Last month I talked about what makes a great hero. This month I decided to look at the other side of the coin. What makes a really memorable villain?

If the hero’s job is to give you somebody to root for, to invest in, then the villains job is to provide the motivation for that hero. The villain drives the story. Without a villain, our hero has no chance to show his growth, his virtues, his strengths. He has no obstacle to overcome, no wrongs to right, no murder to solve, no world to save, no kidnapped children to rescue, no family to avenge.

Without a villain, there is simply no story.

In addition to the essential function of providing a conflict, the villain also sets the tone and the stakes. How violent and dark the story is, or how light-hearted and funny, all hinge on the villain. If the villain is the hero’s rival in a romantic comedy, it will be a very different story than if the villain is a Gestapo officer hunting the hero. The villain might be the opposing attorney, trying to convict an innocent man. That’s bad, but it’s not Sauron or Voldemort bad.

Are the stakes who gets to be employee of the month or head of the PTA, or the survival the world?

Likewise, the tone of the story is dictated by many things, but by none so much as the villain’s behavior. How far will he or she go to obtain his or her goal? Is the antagonist a professional rival who will fight hard against the hero, but fairly? Or will he cheat? Will she destroy evidence? Blackmail or intimidate officials or witnesses? Torture suspects? Exterminate villages? Destroy a planet? Is he a cold, unyielding tool of the State, enforcing draconian laws, or a moustache-twirling caricature tying innocents to the railroad tracks?

This will also help to decide how far the hero should go to oppose the villain. How hard our protagonist is willing to bend the rules, and what that does to both the reader’s opinion of him, and his own, are heavily influenced by the forces stacked against him, the focus of which should be our villain.

The final job of the villain, and the one that makes us remember the great ones, is the villain’s relationship to the hero. The best villains have a chemistry with the hero.

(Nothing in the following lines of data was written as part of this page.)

-- ==== Sys2Proof/Machine/FieldTest.lean ====
section
/-!
DEFINITION. Rotation and field tests of spares, watchdogs, power and temperature, Traces links (R360 to R364, R594 to R603, R610).
-/

namespace Sys2Proof.Machine

open Sys2Proof.WB

/-! ### Rotation (R600, R601) -/

/-- `a` comes before `b` among cores of oldest last pass: never passed first, then the older, then the lower number. -/
def olderPass (t : Tab (Option Nat)) (a b : Nat) : Bool :=
  match Tab.get none t a, Tab.get none t b with
  | none, none => decide (a < b)
  | none, some _ => true
  | some _, none => false
  | some x, some y => decide (x < y) || (x == y && decide (a < b))

/-- Put a core in its place in the order of oldest last pass. -/
def insertOldest (t : Tab (Option Nat)) (a : Nat) : List Nat → List Nat
  | [] => [a]
  | b :: l => if olderPass t a b then a :: b :: l else b :: insertOldest t a l

/-- Spares of a die that have passed since they became spare and stand in no pair. -/
def State.readySpares (s : State) (die : Nat) : List Nat :=
  (List.range 704).filter fun c => coreDie c == die && s.spares.contains c && s.passed.contains c && !s.retired.contains c
    && !(s.swaps.any fun p => p.2 == c)

/-- Active cores of a die that stand in no pair, oldest last pass first. -/
def State.oldestActive (s : State) (die : Nat) : List Nat :=
  ((List.range 704).filter fun c => coreDie c == die && !s.spares.contains c && !(s.swaps.any fun p => p.1 == c)).foldr
    (insertOldest s.lastPass) []

/-- FIELD_TEST_ROTATION: every passed spare of the die is paired with an active core of oldest pass. -/
def execFieldTestRotation (die : Fin 8) (s : State) : Host.Outcome State Fault Refusal :=
  whenUp s fun s =>
    if s.safeHold then s
    else { s with swaps := s.swaps ++ (s.oldestActive die.val).zip (s.readySpares die.val) }

/-- Frames of one core's save area: ceil(5.5 MiB / 2 MiB) pages of the stacks together (R434). -/
def oneCoreFrames : Nat := Bits.cdiv 11 2

/-- CORE_SWAP: a pair of the last rotation changes places once the context that holds the outgoing core has every epoch final; a context
without a step group needs a save area, or keeps the core. -/
def execCoreSwap (out inc : CoreId) (s : State) : Host.Outcome State Fault Refusal :=
  onDie (coreDie out.val) s fun s =>
    if !s.swaps.contains (out.val, inc.val) || s.safeHold then s
    else
      match (s.core out.val).ctx with
      | none => s.swapCore out.val inc.val
      | some k =>
        if (s.stepGroup k).isSome then
          if (s.ctx k).epochs.any Epoch.live then s else (s.swapCore out.val inc.val).after k
        else if allQueues.any fun q => !((s.core out.val).q q).inflight.isEmpty || ((s.core out.val).q q).replaying then s
        else if ((List.range 16).map s.freeOn).sum < oneCoreFrames then
          (State.after { s with swaps := s.swaps.filter fun p => p != (out.val, inc.val) } k)
        else (s.swapCore out.val inc.val).after k

/-! ### Field tests (R362, R363, R602, R603) -/

/-- The service record of a core, emptied by a pass (R362, R602). -/
def State.serviceOf (s : State) (c : Nat) : List Service := s.service.filter fun p => p.core == c

/-- A pass: FT_PASSES, FT_LAST of every context, the last pass, and an empty service record. -/
def State.testPassed (s : State) (c : Nat) : State :=
  let at_ := Tab.get [] s.testAt c
  let s := s.countDie FT_PASSES (coreDie c) 1
  let s := (List.range 16).foldl (fun s k => s.setBlob FT_LAST (k + 1) (8 * c) (Bits.toBytes 8 (at_.getD k 0))) s
  { s with
    passed := s.passed ++ [c]
    lastPass := Tab.set none s.lastPass c (some (s.clock 8))
    service := s.service.filter fun p => p.core != c }

/-- A ledger record whose step lies in a period of service. -/
def Service.covers (p : Service) (r : BitVec 512) : Bool :=
  let step := Bits.fld r.toNat 0 64
  decide (p.first ≤ step) && (match p.last with
    | some l => decide (step ≤ l)
    | none => true)

/-- UNCERTAIN is set in every record of the periods (R362). -/
def markUncertain (ps : List Service) (l : List (BitVec 512)) : List (BitVec 512) :=
  l.map fun r => if ps.any fun p => p.covers r then r ||| BitVec.ofNat 512 (2 ^ 227) else r

/-- The first step that a failed test makes uncertain in a context. -/
def firstUncertain (ps : List Service) (l : List (BitVec 512)) : Option Nat :=
  ((l.filter fun r => ps.any fun p => p.covers r).map fun r => Bits.fld r.toNat 0 64).min?

/-- What a failed test does in one context of the service record (R362, R363, R602).  A pause for repair votes SQUASH (R352), keeps the first
uncertain step, and its JOB_PAUSED event names the member's own rank (R479; DESIGN CHOICE, log entry 122). -/
def State.uncertainCtx (s : State) (ps : List Service) (k : Nat) : State :=
  let mine := ps.filter fun p => p.k == k
  if mine.isEmpty then s
  else
    let c := s.ctx k
    let first := firstUncertain mine c.ledger
    let s := s.updCtx k fun c => { c with ledger := markUncertain mine c.ledger }
    match first with
    | some u =>
      if s.val UNCERTAIN_POLICY 0 = 1 then
        let rank := match s.jobGroup k with | some (_, r) => r.rank | none => 0
        let s := (((s.squashAllVote k).pauseJob k 0x2004).event 0x0030 (some k) 8 rank).updCtx k fun c =>
          { c with uncertain := some (min u (c.uncertain.getD u)) }
        let u := (s.ctx k).uncertain.getD u
        if (s.ctx k).gens.any fun g => g.complete && decide (g.step < u) then s else s.event 0x0008 (some k) 8 u
      else s.strike k 0
    | none => s.strike k 0

/-- A failure: FT_FAILS, FB SUB 0x01, the contexts of the service record, and the core is retired. -/
def State.testFailed (s : State) (c : Nat) : State :=
  let ps := s.serviceOf c
  let s := s.countDie FT_FAILS (coreDie c) 1
  let s := s.logFault 0xFB 0x01 4 (some c) none (coreDie c) s.syndrome 0
  (s.eachCtx fun s k => (s.uncertainCtx ps k).after k).retireCore c

/-- FIELD_TEST_DONE: the test of a spare that has not yet passed ends; Safe Hold has ended every test, and a spare that
replays a tile has abandoned its own (R350, R599). -/
def execFieldTestDone (core : CoreId) (pass : Bool) (s : State) : Host.Outcome State Fault Refusal :=
  onDie (coreDie core.val) s fun s =>
    let c := core.val
    if !s.spares.contains c || s.retired.contains c || s.passed.contains c || s.safeHold || s.replayCores.contains c then s
    else if pass then s.testPassed c else s.testFailed c

/-- FT_OVERDUE: an active core's last pass has become older than FT_PERIOD (R603). -/
def execFtOverdue (core : CoreId) (s : State) : Host.Outcome State Fault Refusal :=
  onDie (coreDie core.val) s fun s =>
    if s.spares.contains core.val then s
    else s.logFault 0xFB 0x02 8 (some core.val) (s.core core.val).ctx (coreDie core.val) s.syndrome 0

/-! ### Watchdogs and links (R360, R364, R595) -/

/-- A residue failure of a vector or Update engine, or of a sum of squares: its result is computed again, the core is logged FB and retired at
the next step boundary, and beyond RESFAIL_MAX in the epoch the verdict is DOUBT (R349, R351, R629; DESIGN CHOICE, log entry 104). -/
def State.residueHit (s : State) (q : QRef) : State :=
  let c := q.core.val
  let ctx := (s.core c).ctx
  let fix (s : State) : State := (s.logCore 0xFB 0x03 1 c ctx).retireIdle
  if s.val REDUNDANCY 0 = 2 then s
  else
    match ctx with
    | none => fix s
    | some k =>
      match (s.epochOf k (s.queue q)).bind (s.ctx k).epoch with
      | none => fix s
      | some e =>
        if s.val RESFAIL_MAX 0 < e.resfail + 1 then s.doubt c ctx
        else fix (s.updEpoch k e.n fun e => { e with resfail := e.resfail + 1, repaired := true })

/-- What a scan of a die reports: a handshake pending too long, or a finding of the die's checkers (Tables 10-8 and 10-12). -/
def State.watchdogHit (s : State) (die : Nat) (h : WdHit) : State :=
  match h with
  | .core c ch =>
    if coreDie c.val ≠ die then s
    else
      let k := (s.core c.val).ctx
      let s := s.logFault 0xFD 0x01 4 (some c.val) k die ch 0
      match k with
      | some k => ((s.strike k 0).retireCore c.val).after k
      | none => s.retireCore c.val
  | .hub ch => (s.logFault 0xFD 0x02 5 none none die ch 0).enterSafeHold 2
  | .traces ch => (s.logFault 0xFD 0x02 5 none none die ch 0).enterSafeHold 2
  -- a memory controller is taken as Hub logic: Table 10-12 has no cause of its own for it (DESIGN CHOICE, log entry 104)
  | .memory ch => (s.logFault 0xFD 0x02 5 none none die ch 0).enterSafeHold 2
  | .wagonmaster => if die < 8 then s else (s.logFault 0xFC 0x04 5 none none die s.syndrome 0).enterSafeHold 1
  | .logic c =>
    if coreDie c.val ≠ die then s
    else
      let k := (s.core c.val).ctx
      let s := s.logFault 0xFC 0x03 2 (some c.val) k die s.syndrome 0
      match k with
      | some k => (s.strike k 0).after k
      | none => s
  | .residue q => if coreDie q.core.val ≠ die then s else s.residueHit q

/-- WATCHDOG_SCAN. -/
def execWatchdogScan (die : DieId) (hits : List WdHit) (s : State) : Host.Outcome State Fault Refusal :=
  onDie die.val s fun s => hits.foldl (fun s h => s.watchdogHit die.val h) s

/-- TRACES_LINK_FAILURE: FE SUB 0x02, and Safe Hold.  DIE is 8, H0: the spec does not say which end of a link reports (DESIGN CHOICE, log entry
81). -/
def execTracesLinkFailure (link : Fin 26) (s : State) : Host.Outcome State Fault Refusal :=
  whenUp s fun s => (s.logFault 0xFE 0x02 5 none none 8 link.val 0).enterSafeHold 2

/-! ### Power and temperature (R163, R610, Tables 20-1 and 20-2) -/

/-- Sustained power limit in W: 600 in Safe Hold (R365). -/
def State.powerLimit (s : State) : Nat := if s.safeHold then 600 else min (s.val POWER_CAP 0) 7200

/-- POWER_THERMAL_CHECK: the measurements are reported, arrays paced, and Safe Hold entered above an absolute rating. -/
def execPowerThermalCheck (temps : List Int) (inputMv inputW : Nat) (coolantIn : Int) (coolantFlow : Nat) (s : State) :
    Host.Outcome State Fault Refusal :=
  whenUp s fun s =>
    let s := (temps.take 26).zipIdx.foldl (fun s (t, i) => s.setVal TEMP (i + 1) (Bits.wrap t 32)) s
    let s := (((s.setVal INPUT_MV 0 inputMv).setVal INPUT_W 0 inputW).setVal COOLANT_IN 0 (Bits.wrap coolantIn 32)).setVal COOLANT_FLOW 0 coolantFlow
    let paced := decide (s.powerLimit < inputW) || (temps.take 26).any fun t => decide (8500 < t)
    let s := s.setVal PACED 0 (Bits.ofBool paced)
    if (temps.take 10).any fun t => decide (10500 < t) then s.enterSafeHold 4
    else if ((temps.take 26).drop 10).any fun t => decide (10000 < t) then s.enterSafeHold 6
    else s

end Sys2Proof.Machine
end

It’s just as important as the relationship between the hero and a love interest or a partner in crime. The best protagonist/antagonist pairs push one another’s buttons, get under one another’s skin. They get invested in one another. This isn’t just another case to be tried or race to be run, or even a battle to be fought. This is personal.

So while it is the function of the hero to carry the reader through the story, it is the villain that gives the hero a story through which to carry us.